Talvez um bom caminho seja analisar pelos efeitos ou consequências. Assim, atos corruptivos seriam aqueles que lesam direitos e garantias fundamentais, como:
a) acesso a direitos sociais (e.g., saúde, educação, transporte e segurança pública de qualidade);
b) as diversas formas de liberdade (e.g., expressão, ir e vir, consciência e de crença, etc.);
c) os direitos políticos (e.g., acesso isonômico a candidaturas que não sejam beneficiadas por ilícitos, como a compra de votos e financiamento indevido de campanha);
d) acesso a oportunidades (e.g., a chance de viver em um ambiente saudável, de ter um futuro sustentável, de construir e aumentar a riqueza, de ser feliz).
Talvez por esse motivo, o Índice de Percepção da Corrupção ou Corruption Perceptions Index (CPI), o principal indicador de corrupção do mundo, produzido pela Transparência Internacional desde 1995, agrega dados oriundos de diferentes fontes que trazem as percepções do nível de corrupção no setor público em cada um dos 180 países analisados.
São atualmente 13 fontes que captam a avaliação de especialistas e executivos empresariais sobre uma série de comportamentos corruptos no setor público, como o suborno de agentes públicos, desvio de recursos públicos, a utilização de cargos públicos para ganhos privados, nepotismo na função pública, e utilização da atuação estatal para benefícios particulares.

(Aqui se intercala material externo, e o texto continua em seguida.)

/-! ## The epilogue cohort (R197) -/

/-- The epilogue cohort where no replay chooses it: the highest WID with CLASS 0, the last to arrive with CLASS 1 (R197). -/
def State.lastOf (s : State) (arrived : List (Nat × Nat)) : Nat × Nat :=
  if s.co.hdr.cls = 0 then arrived.foldl laterOf (arrived.headD (0, 0)) else arrived.getLast?.getD (0, 0)

theorem State.epilogue_off {s : State} (unrecorded : s.recording = false) (grid : Bool) (arrived : List (Nat × Nat)) :
    s.epilogue grid arrived = s.lastOf arrived := by
  simp [State.epilogue, State.lastOf, unrecorded]

/-- With nothing recorded no epilogue choice is (R394). -/
theorem State.logEpi_off {s : State} (unrecorded : s.recording = false) (at' : s.isAt s.co.dseq s.me.j = true) (grid : Bool) {p : Nat × Nat}
    (own : s.co.hdr.cls ≠ 0 → p = (s.co.dseq, s.me.j)) : s.logEpi grid p = s := by
  unfold State.logEpi
  split
  · rfl
  · next cls =>
    rw [own cls]
    split
    · rw [State.onCohort_at _ _ _ _ at', State.log_off _ _ _ unrecorded]
    · exact State.log_off _ _ _ unrecorded

theorem laterOf_company (d i j : Nat) : laterOf (d, i) (d, j) = (d, max i j) := by
  unfold laterOf
  by_cases h : i < j
  · rw [if_pos (.inr ⟨rfl, h⟩), max_eq_right h.le]
  · rw [if_neg (by omega), max_eq_left (Nat.not_lt.1 h)]

/-- Of the cohorts of one company the last by WID is the one of the highest index (R179). -/
theorem foldl_laterOf_company (d : Nat) (js : List Nat) : ∀ i, (js.map fun j => (d, j)).foldl laterOf (d, i) = (d, js.foldl max i) := by
  induction js with
  | nil => exact fun _ => rfl
  | cons j js ih => intro i; rw [List.map_cons, List.foldl_cons, laterOf_company, ih]; rfl

/-! ## The company barrier (R277) -/

theorem Company.barFull_iff {h : Company} (some : h.barArrived ≠ []) :
    h.barFull = true ↔ ∀ j ∈ h.created, j ∉ h.ended → j ∈ h.barArrived := by
  simp [Company.barFull, some, or_iff_not_imp_left]

/-- The index of the epilogue cohort among those that have arrived at the company barrier, the current one last. -/
def State.barLast (s : State) : Nat := if s.co.hdr.cls = 0 then s.co.barArrived.foldl max 0 else s.me.j

theorem State.lastOf_bar {s : State} {js : List Nat} (arrived : s.co.barArrived = js ++ [s.me.j]) :
    s.lastOf (s.co.barArrived.map fun j => (s.co.dseq, j)) = (s.co.dseq, s.barLast) := by
  unfold State.lastOf State.barLast
  split
  · cases first : s.co.barArrived with
    | nil => simp [first] at arrived
    | cons i is => exact (foldl_laterOf_company s.co.dseq (i :: is) i).trans (by simp)
  · rw [arrived]
    simp

/-- Completing the phase of the company barrier: each participant is to continue with its flag. -/
def State.barClosed (s : State) : State :=
  { s with
    co := { s.co with barArrived := [], barPhase := s.co.barPhase + 1
                      barDone := s.co.barDone ++ s.co.barArrived.map fun j => (j, decide (j = s.barLast)) }
    free := s.free + 1 }

theorem State.closeBar_full {s : State} {js : List Nat} (unrecorded : s.recording = false) (untraced : s.dev.trcOn = false)
    (at' : s.isAt s.co.dseq s.me.j = true) (arrived : s.co.barArrived = js ++ [s.me.j]) (full : s.co.barFull = true) :
    s.closeBar = s.barClosed := by
  unfold State.closeBar
  dsimp only
  rw [if_pos full, State.epilogue_off unrecorded, State.lastOf_bar arrived, State.logEpi_off, State.traceSync_off]
  · rfl
  · exact untraced
  · exact (State.recording_congr rfl rfl).trans unrecorded
  · exact at'
  · intro cls
    exact congrArg (Prod.mk s.co.dseq) (if_neg cls)

/-- The state of a cohort that leaves the company barrier with its flag. -/
def State.leftBar (s : State) (d : Reg) (e : Bool) : State :=
  (((s.setCo { s.co with barDone := s.co.barDone.filter fun q => q.1 != s.me.j }).setMe (s.me.sput d.toNat (if e then 1#32 else 0#32))).retire 4).srSeen

theorem State.leaveBar_done {s : State} (d : Reg) {e : Bool} (done : s.co.barDone.find? (fun p => p.1 == s.me.j) = some (s.me.j, e)) :
    s.leaveBar d = s.leftBar d e := by
  unfold State.leaveBar
  rw [done]
  rfl

theorem State.leaveBar_waits {s : State} (d : Reg) (none : ∀ p ∈ s.co.barDone, p.1 ≠ s.me.j) : s.leaveBar d = s.waitOn .bar := by
  have missing : s.co.barDone.find? (fun p => p.1 == s.me.j) = .none := List.find?_eq_none.2 fun p listed => by simpa using none p listed
  unfold State.leaveBar
  rw [missing]

/-- A flag that the completed phase has just given a participant is found, and taken alone. -/
theorem find_flag {done : List (Nat × Bool)} {js : List Nat} {j : Nat} (f : Nat → Bool) (fresh : ∀ p ∈ done, p.1 ≠ j) (once : j ∉ js) :
    (done ++ (js ++ [j]).map fun i => (i, f i)).find? (fun p => p.1 == j) = some (j, f j) ∧
    (done ++ (js ++ [j]).map fun i => (i, f i)).filter (fun p => p.1 != j) = done ++ js.map fun i => (i, f i) := by
  have others : ∀ i ∈ js, i ≠ j := fun i listed same => once (same ▸ listed)
  have found : (js.map fun i => (i, f i)).find? (fun p => p.1 == j) = none := by simpa using others
  have none : done.find? (fun p => p.1 == j) = .none := by simpa using fresh
  have kept : done.filter (fun p => p.1 != j) = done := by simpa using fresh
  have kept' : (js.map fun i => (i, f i)).filter (fun p => p.1 != j) = js.map fun i => (i, f i) := by simpa using others
  rw [List.map_append]
  exact ⟨by simp [List.find?_append, none, found], by simp [kept, kept']⟩

/-- Leaving the company barrier gives the flag, retires the BAR and lets the cohort see the last change of key and step (R172, R277). -/
theorem State.leftBar_does (s : State) (d : Reg) (e : Bool) : let t := s.leftBar d e
    Retired s t 4 ∧ t.me.sget d.toNat = (if e then 1#32 else 0#32) ∧ (∀ r, r ≠ d.toNat → t.me.sget r = s.me.sget r) ∧
      { t.me.quiet with s := s.me.s, sp := s.me.sp } = s.me.quiet ∧ t.co = { s.co with barDone := s.co.barDone.filter fun q => q.1 != s.me.j } ∧
      t.dev = s.dev ∧ t.cx = { s.cx with srStale := s.cx.srStale.filter fun p => p != (s.co.dseq, s.me.j) } ∧ t.turns = s.turns := by
  obtain ⟨pc, icount, value, others, rest⟩ := s.me.sput_retired d.toNat (if e then 1#32 else 0#32)
  exact ⟨⟨pc, icount, rfl⟩, value, others, rest, rfl, rfl, rfl, rfl⟩

section
variable (d : Reg) {s : State} (still : Still s)
include still

theorem exec_bar_arrives (fresh : s.me.j ∉ s.co.barArrived) (new : ∀ p ∈ s.co.barDone, p.1 ≠ s.me.j) :
    exec (.bar d) s = .next ((s.setCo { s.co with barArrived := s.co.barArrived ++ [s.me.j] }).closeBar.leaveBar d) := by
  have first : ((s.co.barDone.any fun p => p.1 == s.me.j) || s.co.barArrived.contains s.me.j) = false := by simpa [fresh] using new
  have event : exec (.bar d) s = execBar d s := rfl
  rw [event, execBar, still.settle]
  simp only [first, still.drained 0, Bool.false_eq_true, if_false, if_true]

theorem exec_bar_leaves {e : Bool} (done : s.co.barDone.find? (fun p => p.1 == s.me.j) = some (s.me.j, e)) :
    exec (.bar d) s = .next (s.leftBar d e) := by
  have due : (s.co.barDone.any fun p => p.1 == s.me.j) = true :=
    List.any_eq_true.2 ⟨_, List.mem_of_find?_eq_some done, by simp⟩
  have event : exec (.bar d) s = execBar d s := rfl
  rw [event, execBar, still.settle]
  simp only [due, Bool.true_or, if_true, State.leaveBar_done d done]

end

/-! ## The launch of the current company -/

/-- The launch after a change that keeps its number. -/
theorem State.launch?_mapLaunch (s : State) {f : Launch → Launch} (keeps : ∀ l, (f l).lseq = l.lseq) :
    (s.mapLaunch s.co.lseq f).launch? = s.launch?.map f := by
  have same : ∀ l : Launch, (if l.lseq = s.co.lseq then f l else l).lseq = l.lseq := fun l => by split <;> simp [keeps]
  unfold State.launch? State.mapLaunch
  rw [List.find?_map]
  simp only [Function.comp_def, same]
  cases found : s.cx.launches.find? fun l => l.lseq == s.co.lseq with
  | none => rfl
  | some l =>
    have named : l.lseq = s.co.lseq := by simpa using List.find?_some found
    simp [named]

theorem State.launch?_lseq {s : State} {l : Launch} (h : s.launch? = some l) : l.lseq = s.co.lseq := by
  simpa using List.find?_some h

/-! ## The cohorts of a launch that have not ended -/

/-- A company apart from its cohorts. -/
def Company.bare (h : Company) : Company := { h with cohorts := [] }

theorem map_bare_insertCompany (h : Company) (l : List Company) : (insertCompany h l).map Company.bare = insertCompany h.bare (l.map Company.bare) := by
  induction l with
  | nil => rfl
  | cons x l ih =>
    by_cases older : h.dseq < x.dseq
    · rw [insertCompany, if_pos older]; exact (if_pos older).symm
    · rw [insertCompany, if_neg older, List.map_cons, ih]; exact (if_neg older).symm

Algumas das fontes também analisam os mecanismos disponíveis para prevenir a corrupção num país, tais como a capacidade do governo de aplicar mecanismos de integridade; a responsabilização eficaz de agentes corruptos; a burocracia e a carga burocrática excessiva; a existência de leis adequadas sobre questões financeiras relacionadas aos ilícitos; prevenção de conflitos de interesse; acesso à informação; e a proteção legal para denunciantes, jornalistas e investigadores.
Cada uma das fontes de dados utilizadas para calcular o IPC é avaliada segundo os seguintes critérios:
a) confiabilidade metodológica e reputação institucional;
b) alinhamento conceitual dos dados;
c) as escalas utilizadas devem permitir diferenciação suficiente nos níveis percebidos de corrupção entre países;
d) comparabilidade entre países e por determinado período (são excluídas fontes que capturam percepções de corrupção para um único momento, mas que não são concebidas para serem repetidas ao longo do tempo).
A metodologia segue quatro etapas: seleção dos dados de origem, reescalonamento de tais informação, acréscimo de dados reescalonados e, em seguida, comunicação de uma medida de incerteza. O processo de cálculo também incorpora um mecanismo rigoroso de controle de qualidade que consiste em cálculos paralelos independentes conduzidos por pesquisadores internos e consultores acadêmicos sem nenhuma afiliação à organização.
Mas mensurar a corrupção não é uma tarefa fácil. E o principal motivo está no fato de que a conduta não acontece à luz do dia, mas no submundo dos relacionamentos espúrios daqueles que trazem seus interesses pessoais acima dos direitos coletivos e garantias fundamentais, e que não querem se expor em razão disso. Daí a inteligente escolha pela percepção.
Criticar o valoroso estudo, para falta de precisão no dimensionamento da corrupção, é jogar uma cortina de fumaça sobre o problema, muito mais complexo que a metodologia adota. A corrupção está em condutas que se repetem diariamente, nas mais diferentes realidades, nórdica ou subsaariana. E isso precisa mudar!
De igual forma, se resignar dos resultados frustrantes dos indicadores, ano após ano, com mensagem prontas, como “eu já sabia” e “sempre é assim”, não mobiliza da forma necessária para encontramos as soluções. Como fomenta a própria Transparência Internacional, “a corrupção não é parte da cultura de nenhuma sociedade, nem da essência política. E o Brasil, unido, pode vencer.”
Somos mais de 203 milhões de agentes de transformação. Mas cada pessoa deve exercer esse papel. Pense nisso!